I presume you really mean line 2032 - there is no assert anywere near
the line you reported, but this one appears at 2832. Anyway, I will go an
build a debug kernel and see if I cannot reproduce this - this code was
changed recently by a merge of a fix from Irix, you may have found a hole
in this code, or an error in the merging of the fix.

In the meantime, it should be safe to turn the debug compile option off and
run without it - it does make a major performance difference.

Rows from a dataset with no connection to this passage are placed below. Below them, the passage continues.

-- ==== Sys2Proof/Laws/Frames.lean ====
section
/-! SUPPORT. What the operations that several blocks share leave alone: raising an event, sending a packet, taking and completing a host
command, and what the sealed die emits. -/

namespace Sys2Proof.Laws
open Sys2Proof Sys2Proof.Machine

/-! ### What raising events and sending packets leave alone: all but the queue fabric and the recorder. -/

/-- What raising events and sending packets leave alone: all but the queue fabric and the recorder. -/
def exceptFabric (s : State) : State := { s with fabric := {}, recd := {} }

theorem foldl_exceptFabric {α : Type} (f : State → α → State) (h : ∀ t x, exceptFabric (f t x) = exceptFabric t) (l : List α) (s : State) :
    exceptFabric (l.foldl f s) = exceptFabric s := by
  induction l generalizing s with
  | nil => rfl
  | cons x l ih => simp [ih, h]

@[simp] theorem onFabric_exceptFabric (s : State) (f : Fabric → Fabric) : exceptFabric (State.onFabric s f) = exceptFabric s := by
  rfl

@[simp] theorem onRec_exceptFabric (s : State) (f : Rec → Rec) : exceptFabric (State.onRec s f) = exceptFabric s := by
  rfl

@[simp] theorem onQueue_exceptFabric (s : State) (q : Nat) (f : Queue → Queue) : exceptFabric (State.onQueue s q f) = exceptFabric s := by
  rfl

@[simp] theorem countOpen_exceptFabric (s : State) (q : Nat) : exceptFabric (State.countOpen s q) = exceptFabric s := by
  simp [State.countOpen, apply_ite exceptFabric]

@[simp] theorem closeOn_exceptFabric (s : State) (q : Nat) (producer : Nat) (payload : Bytes) : exceptFabric (State.closeOn s q producer payload) = exceptFabric s := by
  rfl

@[simp] theorem suppress_exceptFabric (s : State) (src : Nat) : exceptFabric (State.suppress s src) = exceptFabric s := by
  rfl

@[simp] theorem raiseCore_exceptFabric (s : State) (src : Nat) (data : Bytes) : exceptFabric (State.raiseCore s src data) = exceptFabric s := by
  simp only [State.raiseCore]
  (repeat' split) <;> simp_all

@[simp] theorem poolCheck_exceptFabric (s : State) (before : Nat) : exceptFabric (State.poolCheck s before) = exceptFabric s := by
  simp [State.poolCheck, foldl_exceptFabric]

@[simp] theorem raise_exceptFabric (s : State) (src : Nat) (data : Bytes) : exceptFabric (State.raise s src data) = exceptFabric s := by
  simp [State.raise, apply_ite exceptFabric]

@[simp] theorem raiseEvery_exceptFabric (s : State) (period : Nat) (src : Nat) (inst : Nat) (data : Bytes) : exceptFabric (State.raiseEvery s period src inst data) = exceptFabric s := by
  simp [State.raiseEvery, apply_ite exceptFabric]

@[simp] theorem refuseOpen_exceptFabric (s : State) (producer : Nat) (q : Nat) (c : Nat) : exceptFabric (State.refuseOpen s producer q c) = exceptFabric s := by
  simp [State.refuseOpen]

@[simp] theorem limitRefusal_exceptFabric (s : State) (q : Nat) : exceptFabric (State.limitRefusal s q) = exceptFabric s := by
  simp [State.limitRefusal, apply_ite exceptFabric]

@[simp] theorem skipCopy_exceptFabric (s : State) (q : Nat) : exceptFabric (State.skipCopy s q) = exceptFabric s := by
  simp [State.skipCopy, apply_ite exceptFabric]

@[simp] theorem notGranted_exceptFabric (s : State) (producer : Nat) (q : Nat) (c : Nat) (payload : Option Bytes) (atLimit : Bool) (refused : Bool) : exceptFabric (State.notGranted s producer q c payload atLimit refused) = exceptFabric s := by
  simp [State.notGranted, apply_ite exceptFabric]
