-- ==== Sys2Proof/Laws/Serve.lean ====
section
/-! SUPPORT. What serving a host command can do, once for all commands: the accepted, the completed and the refused command. -/

namespace Sys2Proof.Laws
open Sys2Proof Sys2Proof.Machine

/-- One step of the search for the lowest failing status. -/
def lowest (m : Option Nat) (c : Bool × Nat) : Option Nat :=
  if c.1 then (match m with | some x => some (min x c.2) | none => some c.2) else m

theorem firstFailure_eq (l : List (Bool × Nat)) : firstFailure l = l.foldl lowest none := rfl

theorem foldl_lowest_pass {l : List (Bool × Nat)} (h : ∀ x ∈ l, x.1 = false) (m : Option Nat) : l.foldl lowest m = m := by
  induction l generalizing m with
  | nil => rfl
  | cons x l ih =>
    rw [List.foldl_cons, show lowest m x = m by simp [lowest, h x (by simp)]]
    exact ih (fun y hy => h y (by simp [hy])) m

/-- No failing check, no status. -/
theorem firstFailure_append {l k : List (Bool × Nat)} (hl : firstFailure l = none) (hk : ∀ x ∈ k, x.1 = false) :
    firstFailure (l ++ k) = none := by
  rw [firstFailure_eq, List.foldl_append, ← firstFailure_eq, hl]
  exact foldl_lowest_pass hk none

/-- What an accepted command has passed. -/
theorem accepts_iff {s : State} {op : Nat} {c : HostCmd} : s.accepts op c = true ↔ s.takes op c = true ∧ s.verdict op c [] = none := by
  simp [State.accepts]

theorem foldl_lowest_some (l : List (Bool × Nat)) : ∀ k, ∃ j, l.foldl lowest (some k) = some j := by
  induction l with
  | nil => exact fun k => ⟨k, rfl⟩
  | cons x l ih =>
    intro k
    rw [List.foldl_cons]
    cases hx : x.1
    · simpa [lowest, hx] using ih k
    · simpa [lowest, hx] using ih (min k x.2)

theorem firstFailure_none {l : List (Bool × Nat)} (h : firstFailure l = none) : ∀ x ∈ l, x.1 = false := by
  intro x hx
  induction l with
  | nil => cases hx
  | cons y l ih =>
    rw [firstFailure_eq, List.foldl_cons] at h
    cases hy : y.1
    · have hl : firstFailure l = none := by simpa [lowest, hy, firstFailure_eq] using h
      rcases List.mem_cons.mp hx with rfl | hm
      · exact hy
      · exact ih hl hm
    · obtain ⟨j, hj⟩ := foldl_lowest_some l y.2
      simp [lowest, hy, hj] at h

/-- A command that is accepted, whose own checks pass: only its body decides. -/
theorem verdict_none {s : State} {op : Nat} {c : HostCmd} {k : List (Bool × Nat)} (ha : s.accepts op c = true)
    (hk : ∀ x ∈ k, x.1 = false) : s.verdict op c k = none :=
  firstFailure_append (l := [_, _, _]) (accepts_iff.mp ha).2 hk

theorem accepts_not_denied {s : State} {op : Nat} {c : HostCmd} (ha : s.accepts op c = true) : headendDenies op c = false :=
  firstFailure_none (accepts_iff.mp ha).2 (headendDenies op c, stDeniedAuth) (by simp)

/-- An accepted command whose own checks pass runs its body on the taken state. -/
theorem serve_accepted {s : State} {op : Nat} {c : HostCmd} {checks : State → List (Bool × Nat)} {body : State → State × Reply}
    {post : State → State} (ha : s.accepts op c = true) (hk : ∀ x ∈ checks s, x.1 = false) :
    s.serve op c checks body post = (match (body (s.taken op c)).2 with
      | .done d => post ((body (s.taken op c)).1.complete c.headend op c.tag stDone d true)
      | .status code d => (body (s.taken op c)).1.complete c.headend op c.tag code d true
      | .accepted => post ((body (s.taken op c)).1.complete c.headend op c.tag stAccepted [] false)
      | .acceptedWith d => (body (s.taken op c)).1.complete c.headend op c.tag stAccepted d false
      | .later => (body (s.taken op c)).1) := by
  have ht := (accepts_iff.mp ha).1
  simp only [State.takes, Bool.and_eq_true, decide_eq_true_eq, Bool.not_eq_true'] at ht
  unfold State.serve
  rw [if_neg ht.1.1, if_neg (by simpa using ht.1.2), if_neg (by simp [ht.2]), verdict_none ha hk, accepts_not_denied ha] <;> rfl

/-- A command that is taken and fails a check completes with the lowest failing status; nothing else of its rule happens. -/
theorem serve_refused {s : State} {op : Nat} {c : HostCmd} {checks : State → List (Bool × Nat)} {body : State → State × Reply}
    {post : State → State} {k : Nat} (ht : s.takes op c = true) (hv : s.verdict op c (checks s) = some k) (hd : headendDenies op c = false)
    (hf : s.tagInFlight c = false) :
    s.serve op c checks body post = (s.taken op c).complete c.headend op c.tag k [] true := by
  simp only [State.takes, Bool.and_eq_true, decide_eq_true_eq, Bool.not_eq_true'] at ht
  unfold State.serve
  simp only [if_neg ht.1.1, if_neg (show ¬(c.headend = true ∧ s.cfgN 0x0010 2 = 0) by simpa using ht.1.2), ht.2, hv, hd, hf, Bool.not_true, Bool.false_eq_true, if_false, false_and]

/-- A query: accepted and with its checks passed, it completes with its data. -/
theorem serveQuery_accepted {s : State} {op : Nat} {c : HostCmd} {n : Nat} {bad : State → Bool} {data : State → Bytes}
    (ha : s.accepts op c = true) (hn : c.req.length = n) (hb : bad s = false) :
    s.serveQuery op c n bad data = (s.taken op c).complete c.headend op c.tag stDone (data (s.taken op c)) true := by
  unfold State.serveQuery
  rw [serve_accepted ha (by simp [lenIs, badField, hn, hb])]
  rfl

end Sys2Proof.Laws
end

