theorem test_witness_StorageEventsComplete_11 :
    ∃ (s : State) (i : Nat), (s.gcBest = some i) :=
  ⟨wVictims, 40, by decide +kernel⟩

theorem test_witness_StorageEventsComplete_12 :
    ∃ (s : State) (pct i cause : Nat) (rest : List (Nat × Nat)), (s.store.stopped = false) ∧ (s.store.state ≠ .frozen) ∧ (s.store.refreshQ = (i, cause) :: rest) ∧ (cause ≠ 0) ∧ ((s.sb i).phase = .full ∨ (s.sb i).phase = .closed ∨ (s.sb i).phase = .verified) :=
  ⟨wRefresh, 0, 40, 2, [], by decide +kernel⟩

theorem test_witness_StorageEventsComplete_13 :
    ∃ (s : State) (pct i cause : Nat) (rest : List (Nat × Nat)), (s.store.stopped = false) ∧ (s.store.state ≠ .frozen) ∧ (s.store.refreshQ = (i, cause) :: rest) ∧ ((s.sb i).phase ≠ .full) ∧ ((s.sb i).phase ≠ .closed) ∧ ((s.sb i).phase ≠ .verified) :=
  ⟨wRun.onStore (fun t => { t with refreshQ := [(40, 2)] }), 0, 40, 2, [], by decide +kernel⟩

theorem test_witness_StorageEventsComplete_14 :
    ∃ (s : State), (s.store.state ≠ .frozen) :=
  ⟨wRun, by decide +kernel⟩

theorem test_witness_RecorderEventsComplete_1 :
    ∃ (s : State) (handle : Nat) (e : Exposure), (s.recd.exposures.find? (·.handle = handle) = some e) ∧ (e.lastOt + s.cfgN 0xA000 1 ≤ s.power.ot) :=
  ⟨wExp.onPower (fun p => { p with ot := 1000000 }), 0, { handle := 0, channel := 0, low := 0, stop := 5, lastOt := 0 }, by decide +kernel⟩

theorem test_witness_RecorderEventsComplete_2 :
    ∃ (s : State) (p : Packet), (s.recorderNext.1 = some p) ∧ (p.producer ≠ 13) :=
  ⟨wRecPkt 18, wRecPacket 18, by decide +kernel⟩

theorem test_witness_RecorderEventsComplete_3 :
    ∃ (s : State) (p : Packet) (last : Nat) (r : Bytes), (s.recorderNext.1 = some p) ∧ (p.producer = 13) ∧ (r = (p.payload.drop 12).take 32) ∧ (s.recorderNext.2.holdRecorder.recd.sealedLast = some last) ∧ (getLE 0 8 r = last + 1) :=
  ⟨(wRecPkt 13).onRec (fun x => { x with sealedLast := some 6 }), wRecPacket 13, 6, ((wRecPacket 13).payload.drop 12).take 32, by decide +kernel⟩

theorem test_witness_RecorderEventsComplete_4 :
    ∃ (s : State), (s.recd.lastAnchorOt + s.cfgN 0xA000 0 ≤ s.power.ot) ∧ (2 ≤ s.time.level) :=
  ⟨(wRun.onTime (fun t => { t with level := 3 })).onPower (fun p => { p with ot := 100000000 }), by decide +kernel⟩

theorem test_witness_PowerFailureEventsComplete_1 :
    ∃ (s : State) (mv : Nat), (s.cfgN 0x0000 1 ≠ 1) ∧ (mv ≤ s.cfgN 0x0000 0) ∧ (s.alive = true) ∧ (s.power.pfw = false) :=
  ⟨wRun, 1000, by decide +kernel⟩

theorem test_witness_PowerFailureEventsComplete_2 :
    ∃ (s : State) (ms k : Nat), (s.power.holdup = some k) ∧ (k < 6) :=
  ⟨wRun.onPower (fun p => { p with holdup := some 1 }), 5, 1, by decide +kernel⟩

theorem test_witness_PowerFailureEventsComplete_3 :
    ∃ (s : State) (mv : Nat), (mv < 2600) ∧ (s.power.state = .run) :=
  ⟨wRun, 100, by decide +kernel⟩

theorem test_witness_PowerFailureEventsComplete_4 :
    ∃ (s : State) (mv : Nat), (s.power.pfw = true) ∧ (s.power.holdup.isSome = true) ∧ (s.cfgN 0x0000 0 + 200 < mv) ∧ (s.power.vinRecovered = false) :=
  ⟨wRun.onPower (fun p => { p with pfw := true, holdup := some 1 }), 60000, by decide +kernel⟩

theorem test_witness_PowerFailureEventsComplete_5 :
    ∃ (s : State) (mv : Nat), ((s.power.state = .hold ∨ s.power.state = .off ∨ s.power.state = .unpowered)) ∧ (2900 ≤ mv) ∧ (s.power.vioHUp = true) ∧ (s.power.vioPUp = true) ∧ (s.power.thermalShutdown = false) :=
  ⟨wRun.onPower (fun p => { p with state := .off }), 12000, by decide +kernel⟩

theorem test_witness_PowerFailureEventsComplete_6 :
    ∃ (s : State) (mv : Nat), (s.vbatStateAt mv ≠ s.power.vbatState) ∧ (s.power.state = .run) :=
  ⟨wRun, 0, by decide +kernel⟩

theorem test_witness_PowerFailureEventsComplete_7 :
    ∃ (s : State) (mv : Nat), (s.power.vioHUp = true) ∧ (mv < 1620) :=
  ⟨wRun, 0, by decide +kernel⟩

theorem test_witness_PowerFailureEventsComplete_8 :
    ∃ (s : State) (mv : Nat), (s.power.vioPUp = true) ∧ (mv < 1620) :=
  ⟨wRun, 0, by decide +kernel⟩

theorem test_witness_PowerFailureEventsComplete_9 :
    ∃ (s : State) (rail mv : Nat), (s.alive = true) :=
  ⟨wRun, 1, 100, by decide +kernel⟩

theorem test_witness_PowerFailureEventsComplete_10 :
    ∃ (s : State), (s.power.state = .hold) ∧ (s.power.holdSince + s.cfgN 0x0000 3 ≤ s.power.ot) :=
  ⟨wRun.onPower (fun p => { p with state := .hold, ot := 100000000 }), by decide +kernel⟩

theorem test_witness_PowerFailureEventsComplete_11 :
    ∃ (s : State), (s.power.state = .run) ∧ (s.power.pfw = false) ∧ (s.cfgN 0x0000 4 = 1) ∧ (s.fabric.queues.all (fun q => q.2.pkts.isEmpty) = true) ∧ (s.host.crHead = s.host.crTail) ∧ (s.store.programs = []) ∧ (s.store.eraseQ = []) :=
  ⟨wSet wRun 0x0000 4 1, by decide +kernel⟩

theorem test_witness_PowerFailureEventsComplete_12 :
    ∃ (s : State) (ms : Nat), (s.power.state = .idle) :=
  ⟨wRun.onPower (fun p => { p with state := .idle }), 3, by decide +kernel⟩

theorem test_witness_PowerFailureEventsComplete_13 :
    ∃ (s : State) (n : Nat) (level : Bool), (n < 6) ∧ (s.power.state ≠ .unpowered) ∧ (s.power.tampLevel.getD n true ≠ level) :=
  ⟨wRun, 0, false, by decide +kernel⟩

theorem test_witness_ResetAndStartEventsComplete_1 :
    ∃ (s : State) (ticks mapMs : Nat) (off : Option Nat) (diesOk pipesOk : List Bool), (s.power.state = .starting) ∧ (s.power.stage = .resetHeld) ∧ (s.power.pfw = false) ∧ (s.power.tcxoPresent = true) ∧ (s.power.vioHUp = true) ∧ (s.power.vioPUp = true) ∧ (s.host.phase ≠ 3) :=
  ⟨State.reset, 0, 0, none, [], [], by decide +kernel⟩

theorem test_witness_ResetAndStartEventsComplete_2 :
    ∃ (s : State) (ms : Nat), (s.power.state = .starting) ∧ (s.power.stage = .booted) ∧ (s.power.pfw = false) ∧ (s.sealedDie.running = true) ∧ (s.sealedDie.started = true) :=
  ⟨(wRun.onPower fun p => { p with state := .starting, stage := .booted }).onSealed (fun x => { x with running := true, started := true }), 10, by decide +kernel⟩

theorem test_witness_ResetAndStartEventsComplete_3 :
    ∃ (s : State), (s.sec.trial = some s.sec.running) ∧ (s.sec.runStartOt + s.sec.trialConfirm ≤ s.power.ot) ∧ (s.power.pfw = false) ∧ (s.openRuns = true) :=
  ⟨(wRun.onSec fun x => { x with trial := some x.running }).onPower (fun p => { p with ot := 100000000 }), by decide +kernel⟩

theorem test_witness_ResetAndStartEventsComplete_4 :
    ∃ (s : State), (s.sec.activateDue = true) ∧ (s.power.pfw = false) ∧ (s.openRuns = true) :=
  ⟨wRun.onSec (fun x => { x with activateDue := true }), by decide +kernel⟩

theorem test_witness_ResetAndStartEventsComplete_5 :
    ∃ (s : State), (s.alive = true) :=
  ⟨wRun, by decide +kernel⟩

theorem test_witness_ResetAndStartEventsComplete_6 :
    ∃ (s : State), (s.alive = true) ∧ (s.power.holdup = none) :=
  ⟨wRun, by decide +kernel⟩

theorem test_witness_ResetAndStartEventsComplete_7 :
    ∃ (s : State), (s.openRuns = true) ∧ (s.power.holdup = none) :=
  ⟨wRun, by decide +kernel⟩

theorem test_witness_ResetAndStartEventsComplete_8 :
    ∃ (s : State) (c : Int), (s.power.thermalShutdown = false) ∧ (s.alive = true) ∧ (c < 11000) ∧ (thermalStep s.power.thermalLevel c ≠ s.power.thermalLevel) :=
  ⟨wRun, 10500, by decide +kernel⟩

theorem test_witness_ResetAndStartEventsComplete_9 :
    ∃ (s : State) (ppm : Int), (s.power.tcxoDeviating = false) ∧ (100 < ppm.natAbs) ∧ (s.power.aonCrystal = true) :=
  ⟨wRun, 200, by decide +kernel⟩

theorem test_witness_ResetAndStartEventsComplete_10 :
    ∃ (s : State) (pair : Nat), (s.openRuns = true) ∧ (s.store.mapReady = false) :=
  ⟨wRun, 0, by decide +kernel⟩

theorem test_witness_ResetAndStartEventsComplete_11 :
    ∃ (s : State), (s.power.state = .hold) :=
  ⟨wRun.onPower (fun p => { p with state := .hold }), by decide +kernel⟩

theorem test_witness_ResetAndStartEventsComplete_12 :
    ∃ (s : State), (s.openRuns = true) :=
  ⟨wRun, by decide +kernel⟩

theorem test_witness_MailboxEventsComplete_1 :
    ∃ (s : State) (tail : Nat) (written : Bytes), (tail < s.crSlots) :=
  ⟨wRun, 1, [], by decide +kernel⟩

theorem test_witness_MailboxEventsComplete_2 :
    ∃ (s : State) (tail : Nat) (written : Bytes) (dmaFail : Bool), (s.crSlots ≤ tail) :=
  ⟨wRun, 1000000, [], false, by decide +kernel⟩

theorem test_witness_MailboxEventsComplete_3 :
    ∃ (s : State) (v : Nat), (v % 2 = 1) ∧ (s.mbxEnabled = false) :=
  ⟨wRun, 1, by decide +kernel⟩

theorem test_witness_MailboxEventsComplete_4 :
    ∃ (s : State) (v : Nat), (v % 2 = 0) :=
  ⟨wRun, 0, by decide +kernel⟩

theorem test_witness_MailboxEventsComplete_5 :
    ∃ (s : State) (v : Nat), (v < s.cprSlots) :=
  ⟨wRun, 1, by decide +kernel⟩

theorem test_witness_MailboxEventsComplete_6 :
    ∃ (s : State) (v : Nat), (v < s.ntfEntries) :=
  ⟨wRun, 1, by decide +kernel⟩

theorem test_witness_MailboxEventsComplete_7 :
    ∃ (s : State) (v : Nat), (v % 2 = 1) ∧ (s.ntfEnabled = false) :=
  ⟨wRun, 1, by decide +kernel⟩

theorem test_witness_MailboxEventsComplete_8 :
    ∃ (s : State) (v : Nat), (v % 2 = 0) :=
  ⟨wRun, 0, by decide +kernel⟩

theorem test_witness_MailboxEventsComplete_9 :
    ∃ (s : State) (p : Packet) (rest : List Packet), ((s.queue 40).pkts = p :: rest) ∧ (s.mbxEnabled = true) ∧ (p.good = true) ∧ (s.fabric.hostPackets.contains p.seq = false) ∧ (s.cprRoom p.payload.length = true) :=
  ⟨wHostOut, wHostPkt, [], by decide +kernel⟩

theorem test_witness_MailboxEventsComplete_10 :
    ∃ (s : State) (hd : Bool) (tag : Nat) (i : Inflight), (s.inflightOf hd tag = some i) ∧ (i.first = false) :=
  ⟨wRun.onHost (fun h => { h with inflight := [wInflight] }), false, 7, wInflight, by decide +kernel⟩

theorem test_witness_MailboxEventsComplete_11 :
    ∃ (s : State) (kind : Nat), (s.qspi = false) ∧ (s.host.linkUp = true) :=
  ⟨wRun.onHost (fun h => { h with linkUp := true }), 0, by decide +kernel⟩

You could also try running without the kio option, although I dount this will
make a difference.

Steve


> 
> 
> The crash is reproduceable. The box is a 1GHz Athlon with 256MB RAM. The
> partition was ~5GB on a 10 GB SCSI Drive. Controler: aic7xxx. The mkfs
> options were the defaults. The mount options were logbufs=4,kio .
> 
> I don't have experience on collecting data in such situations, so please
> excuse the 'unproper' format of the 'report' :)).
> 
> Regards,
> Ionut
> 
> 
> ***************
> * Ionut Georgescu      
> * http://www.physik.tu-cottbus.de/~george/
> * ICQ: 38973105
> * "In Windows you can do everything Microsoft wants you to do; in Unix you
> *                can do anything the computer is able to do."